** Data supplied follows **

/-- Accepted pairs of stationary and streamed format. -/
def pairOk (st x : Nat) : Bool :=
  (eightBit st && eightBit x) || (st == 0 && (eightBit x || x == 0)) || (floatEight st && floatEight x)
    || (st == x && decide (st ∈ [3, 7, 8, 9, 10]))

/-- Formats the array takes at all: every format but INT32. -/
def arrayFmt (f : Nat) : Bool := fmtValid f && f != 4

/-- Accumulator kind of a stationary format: 0 INT40, 1 FP32, 2 complex INT40. -/
def accKind (st : Nat) : Nat := if fmtInt st then 0 else if st = 10 then 2 else 1

/-- Narrowing pairs without an epilogue. -/
def drainOk (kind fmt : Nat) : Bool :=
  match kind with
  | 0 => decide (fmt ∈ [4, 3, 1])
  | 1 => decide (fmt ∈ [9, 7, 8, 5, 6])
  | _ => fmt == 10

/-! ### Lanes (R240, R241) -/

/-- A lane's value: INT40 in `i`, complex INT40 in `i` and `j`, FP32 in `f`. -/
structure Lane where
  i : Int := 0
  j : Int := 0
  f : Num := Num.zero
  deriving DecidableEq, Repr

def laneOf (kind v : Nat) : Lane :=
  match kind with
  | 0 => { i := toSigned 40 v }
  | 1 => { f := ofFp32 (bitsOf v 0 32) }
  | _ => { i := toSigned 40 v, j := toSigned 40 (bitsOf v 40 40) }

def laneBits (kind : Nat) (l : Lane) : Nat :=
  match kind with
  | 0 => ofSigned 40 l.i
  | 1 => toFp32 l.f
  | _ => ofSigned 40 l.i + 2 ^ 40 * ofSigned 40 l.j

/-- Add one lane to another, with the mark of an INT40 saturation. -/
def laneAdd (kind : Nat) (ieee : Bool) (a b : Lane) : Lane × Bool :=
  match kind with
  | 1 => ({ f := fadd ieee a.f b.f }, false)
  | _ =>
    let i := satSigned 40 (a.i + b.i)
    let j := satSigned 40 (a.j + b.j)
    ({ i := i, j := j }, decide (i ≠ a.i + b.i ∨ j ≠ a.j + b.j))

/-- Sum of products of a streamed row with a stationary row or column, by kind. [DEDUCED: log 105] -/
def dotLane (kind : Nat) (ieee : Bool) (stFmt xFmt : Nat) (w x : List Nat) : Lane :=
  let ps := w.zip x
  match kind with
  | 0 => { i := (ps.map fun e => (readElem stFmt e.1).roundInt * (readElem xFmt e.2).roundInt).foldl (· + ·) 0 }
  | 1 => { f := adderTree ieee (ps.map fun e => fmul ieee (readElem stFmt e.1) (readElem xFmt e.2)) }
  | _ =>
    let re (v : Nat) : Int := toSigned 16 v
    let im (v : Nat) : Int := toSigned 16 (v / 65536)
    { i := (ps.map fun e => re e.1 * re e.2 - im e.1 * im e.2).foldl (· + ·) 0,
      j := (ps.map fun e => re e.1 * im e.2 + im e.1 * re e.2).foldl (· + ·) 0 }

/-- The 32-bit sum of element codes (R232, R242): INT32, FP32 in the order of R276, or CINT16 with each part saturated. [DEDUCED: log 105, 111; DESIGN CHOICE: log 106] -/
def sum32 (kind : Nat) (ieee : Bool) (fmt : Nat) (xs : List Nat) : Nat :=
  match kind with
  | 0 => ofSigned 32 (satSigned 32 ((xs.map fun v => (readElem fmt v).roundInt).foldl (· + ·) 0))
  | 1 => toFp32 ((treeReduce (fadd ieee) (some Num.zero) (xs.map (readElem fmt))).getD Num.zero)
  | _ => ofSigned 16 (satSigned 16 ((xs.map fun v => toSigned 16 v).foldl (· + ·) 0))
      + 65536 * ofSigned 16 (satSigned 16 ((xs.map fun v => toSigned 16 (v / 65536)).foldl (· + ·) 0))

/-! ### The accumulator store -/

def rowDefault (_ : Nat) : List (Nat × Bool) := []
def sumDefault (_ : Nat) : Nat × Bool := (0, false)

def MatrixArray.lane (a : MatrixArray) (row n : Nat) : Nat × Bool := (mapGet rowDefault row a.acc).getD n (0, false)

/-- A row whose lanes are all zero and unpoisoned is not listed. -/
def MatrixArray.setRow (a : MatrixArray) (row : Nat) (ls : List (Nat × Bool)) : MatrixArray :=
  { a with acc := mapSet rowDefault row (if ls.all (fun l => l == (0, false)) then [] else ls) a.acc }

/-- Accumulator rows of a stream command. -/
def PortCmd.accRow (p : PortCmd) (s : Nat) : Nat := (p.word.param 2 0 16 + s) % 512

def PortCmd.isClear (p : PortCmd) : Bool := p.word.opcode == 0x23
def PortCmd.transposed (p : PortCmd) : Bool := p.word.opcode == 0x22
def PortCmd.drains (p : PortCmd) : Bool := p.word.param 0 3 1 == 1
def PortCmd.epiValid (p : PortCmd) : Bool := p.word.param 4 31 1 == 1

/-- Rows a streamer command writes. -/
def PortCmd.rowsOf (p : PortCmd) : List Nat :=
  if p.isClear then (List.range (min 512 (p.word.param 2 0 16))).map fun i => (p.word.param 0 0 16 + i) % 512
  else (List.range p.word.steps).map p.accRow

/-! ### Loading (R231, R232) -/

/-- The shadow block an ARR.LOAD forms: its last N columns; columns never injected hold free values. [DEDUCED: log 104] -/
def loadLatch (y : Sys) (core : Nat) (p : PortCmd) (ieee : Bool) : Latch × Sys :=
  let w := p.word
  let fmt := w.opFmt 1
  let kk := w.param 0 0 8
  let n := w.param 1 0 8
  let steps := w.steps
  let have_ := min n steps
  let read := (List.range have_).map fun j => (List.range kk).map fun k => y.elem core fmt (p.addr 1 (steps - have_ + j)) k
  let free := (List.range (n - have_)).map fun j =>
    (List.range kk).map fun k => ((Config.freeBits 32 (y.seed + 32 * j + k)).toNat % 2 ^ fmtBits fmt, false)
  let cols := free ++ read
  let kind := accKind fmt
  let codes := cols.map fun c => c.map Prod.fst
  let latch : Latch :=
    { state := 2, fmt := fmt, k := kk, n := n, cols := cols,
      colSums := if w.param 2 0 1 = 1 then codes.map (sum32 kind ieee fmt) else [],
      rowSums := if w.param 2 0 1 = 1 then
        (List.range kk).map fun k => sum32 kind ieee fmt (codes.map fun c => c.getD k 0) else [] }
  let y1 := (List.range (n - have_)).foldl (fun z _ => { z with seed := z.seed + 32 }) y
  let y2 := (List.range have_).foldl (fun z j => z.noteWeightRead (spadByte core (p.addr 1 j)) (kk * elemBytes fmt)) y1
  (latch, y2)

/-! ### Streaming (R226, R238 to R245) -/

/-- Lane n of one step: its product sum and poison. -/
def stepLane (l : Latch) (transposed : Bool) (kind : Nat) (ieee : Bool) (xFmt : Nat) (x : List (Nat × Bool)) (n : Nat) : Lane × Bool :=
  let w : List (Nat × Bool) := if transposed then l.cols.map fun c => c.getD n (0, false) else l.cols.getD n []
  (dotLane kind ieee l.fmt xFmt (w.map Prod.fst) (x.map Prod.fst), (x.any fun e => e.2) || (w.any fun e => e.2))

/-- One step of a stream command. [DESIGN CHOICE: log 106] -/
def streamStep (core : Nat) (p : PortCmd) (s : State) (n : Nat) : State :=
  let w := p.word
  let k := s.core core
  let a := k.array
  let l := a.active
  let kind := accKind l.fmt
  let ieee := s.ieee32
  let add := w.param 0 0 1 == 1
  let len := if p.transposed then l.k else l.n
  let xlen := if p.transposed then l.n else l.k
  let fmt := w.opFmt 1
  let x := (List.range xlen).map fun i => s.sys.elem core fmt (p.addr 1 n) i
  let row := p.accRow n
  let lanes := (List.range 32).map fun i =>
    let old := a.lane row i
    if len ≤ i then ((if add then old else (0, false)), false)
    else
      let r := stepLane l p.transposed kind ieee fmt x i
      if add then
        let t := laneAdd kind ieee (laneOf kind old.1) r.1
        ((laneBits kind t.1, old.2 || r.2), t.2)
      else ((laneBits kind r.1, r.2), false)
  let a1 := a.setRow row (lanes.map Prod.fst)
  let xp := x.any fun e => e.2
  let free := s.sys.draw 32
  let old := mapGet sumDefault row a.rowSum
  let own := sum32 kind ieee fmt (x.map Prod.fst)
  let total : Nat :=
    if kind = 2 then free.1.toNat
    else if !add then own
    else if kind = 0 then ofSigned 32 (satSigned 32 (toSigned 32 old.1 + toSigned 32 own))
    else toFp32 (fadd ieee (ofFp32 old.1) (ofFp32 own))
  let rowSum := if w.param 0 2 1 = 1 then mapSet sumDefault row (total, xp || (add && old.2)) a1.rowSum else a1.rowSum
  let s1 := s.onSys fun y =>
    let y1 := if w.param 0 2 1 = 1 && kind == 2 then free.2 else y
    if lanes.any Prod.snd then y1.countLocal Cls.ACC_SAT 1 else y1
  s1.setCore core { k with array := { a1 with rowSum := rowSum } }

/-- One row of an ARR.CLEAR (R243). -/
def clearRow (r : Nat) (a : MatrixArray) : MatrixArray :=
  { a.setRow r [] with rowSum := mapSet sumDefault r (0, false) a.rowSum }

/-! ### Drain (R246 to R251) -/

/-- The epilogue of a command. -/
def PortCmd.epilogue (p : PortCmd) (y : Sys) (core : Nat) : Chain :=
  parseChain (bytesToNat (y.spadRead core (p.word.param 4 0 19) 48))

def laneFmt (kind : Nat) : Nat := match kind with | 0 => 4 | 1 => 9 | _ => 10

def epiFmts (p : PortCmd) (kind : Nat) : List Nat :=
  [p.word.opFmt 0, laneFmt kind] ++ (if p.word.opValid 2 then [p.word.opFmt 2] else [])

/-- Checks when a stream command starts (R229, R248, R249). -/
def startOk (y : Sys) (core : Nat) (p : PortCmd) (l : Latch) : Bool :=
  let kind := accKind l.fmt
  pairOk l.fmt (p.word.opFmt 1) && (!p.drains ||
    (if p.epiValid then chainLegal (p.epilogue y core) true (epiFmts p kind) (epiFmts p kind).tail (p.word.opValid 2)
     else drainOk kind (p.word.opFmt 0)))

def sum32Val (kind v : Nat) : Val :=
  match kind with
  | 0 => { re := .int (toSigned 32 v) }
  | 1 => { re := .flt (ofFp32 v) }
  | _ => { re := .flt (.ofInt (toSigned 16 v)), im := .flt (.ofInt (toSigned 16 (v / 65536))) }

/-- A drained lane as source 0x0 (R249). -/
def laneVal (kind : Nat) (e : Nat × Bool) : Val :=
  let l := laneOf kind e.1
  match kind with
  | 0 => { re := .int (satSigned 32 l.i), poison := e.2 }
  | 1 => { re := .flt l.f, poison := e.2 }
  | _ => { re := .int (satSigned 32 l.i), im := .int (satSigned 32 l.j), poison := e.2 }

/-- Sources of lane `i` of drained row `n`. -/
def epiSources (y : Sys) (core : Nat) (d : Drain) (a : MatrixArray) (cls : ChainClass) (c : Chain) (n i : Nat) : Nat → Val
  | 0 => laneVal d.kind (a.lane (d.cmd.accRow n) i)
  | 1 => inputVal (d.cmd.word.opFmt 2) (y.elem core (d.cmd.word.opFmt 2) (d.cmd.addr 2 n) i)
  | 2 => immVal cls c.imm0
  | 3 => immVal cls c.imm1
  | 4 => sum32Val d.kind (d.sums.getD i 0)
  | 5 =>
    let e := mapGet sumDefault (d.cmd.accRow n) a.rowSum
    { sum32Val d.kind e.1 with poison := e.2 }
  | 6 => { re := .int i }
  | _ => {}

/-- Did narrowing a value to a format saturate it? -/
def saturates (fmt : Nat) (v : Val) : Bool :=
  if fmt = 10 then narrowClass 3 v.re.num == 1 || narrowClass 3 v.im.num == 1 else narrowClass fmt v.re.num == 1

/-- A lane as it is narrowed without an epilogue (Table 07-4): its value before narrowing, which R306 takes the magnitude of, and
whether its saturation to INT32 changes it. [DEDUCED: log 108] -/
def plainLane (kind : Nat) (e : Nat × Bool) : Val × Bool :=
  let l := laneOf kind e.1
  match kind with
  | 0 => ({ re := .int l.i, poison := e.2 }, decide (satSigned 32 l.i ≠ l.i))
  | 1 => ({ re := .flt l.f, poison := e.2 }, false)
  | _ =>
    let part (v : Int) : Scalar := .flt (.fin (decide (v < 0)) v.natAbs (-15))
    ({ re := part l.i, im := part l.j, poison := e.2 }, false)

/-- Drain one row: outputs written, saturations counted; the tapped values. [DEDUCED: log 108] -/
def drainRow (core : Nat) (d : Drain) (s : State) (n : Nat) : State × List Val :=
  let w := d.cmd.word
  let a := (s.core core).array
  let fmt := w.opFmt 0
  if d.cmd.epiValid then
    let c := d.cmd.epilogue s.sys core
    let cls := chainClass c (epiFmts d.cmd d.kind)
    let r := chainOver cls s.ieeeOpt c ((List.range d.len).map fun i => epiSources s.sys core d a cls c n i)
    let s1 := (writeOutputs core w.tag fmt (d.cmd.addr 0 n) r.1 s).onSys fun y =>
      y.countLocal Cls.DRAIN_SAT (r.1.filter (saturates fmt)).length
    (if c.redAxis = 0 then writeReduction core cls c n r.2 s1 else s1, r.2)
  else
    let vs := (List.range d.len).map fun i => plainLane d.kind (a.lane (d.cmd.accRow n) i)
    let s1 := (writeOutputs core w.tag fmt (d.cmd.addr 0 n) (vs.map Prod.fst) s).onSys fun y =>
      y.countLocal Cls.DRAIN_SAT (vs.filter fun v => v.2 || saturates fmt v.1).length
    (s1, [])

/-- Drain a command: its rows in step order, then a reduction over rows (R250, R278). -/
def drainAll (core : Nat) (d : Drain) (s : State) : State :=
  let r := (List.range d.cmd.word.steps).foldl (fun (a : State × List (List Val)) n =>
    let x := drainRow core d a.1 n
    (x.1, a.2 ++ [x.2])) (s, [])
  let c := d.cmd.epilogue s.sys core
  if d.cmd.epiValid && c.reduce && c.redAxis == 1 then
    let cls := chainClass c (epiFmts d.cmd d.kind)
    let vs := (List.range d.len).map fun i => reduceRows cls s.ieeeOpt c.redOp (r.2.map fun row => row.getD i {})
    r.1.onSys fun y => y.writeElems core c.redFmt c.redAddr (vs.map fun v => (outputCode s.ieeeOpt c.redFmt v, v.poison))
  else r.1

/-! ### The array as it settles -/

/-- May the loader's command start (R233)? -/
def loaderStep (core : Nat) (s : State) : State :=
  let k := s.core core
  match k.array.loader with
  | [] => s
  | p :: rest =>
    if k.array.shadow.state ≠ 0 then s
    else
      let r := loadLatch s.sys core p s.ieee32
      ({ s with sys := r.2 }).setCore core { (k.complete p.word) with array := { k.array with shadow := r.1, loader := rest } }

/-- A swap token that finds no block coming releases the active one (R236). -/
def tokenStep (core : Nat) (s : State) : State :=
  s.onCore core fun k =>
    if k.array.token && k.array.shadow.state == 0 && k.array.loader.isEmpty then
      { k with array := { k.array with active := {}, token := false } }
    else k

** End of Data supplied **

## Exercise
What you output must be the lines from the opening of the material above up to and including the line with "7, 8, 9, 10]))", reproduced exactly.

## Output below
/-- Accepted pairs of stationary and streamed format. -/
def pairOk (st x : Nat) : Bool :=
  (eightBit st && eightBit x) || (st == 0 && (eightBit x || x == 0)) || (floatEight st && floatEight x)
    || (st == x && decide (st ∈ [3, 7, 8, 9, 10]))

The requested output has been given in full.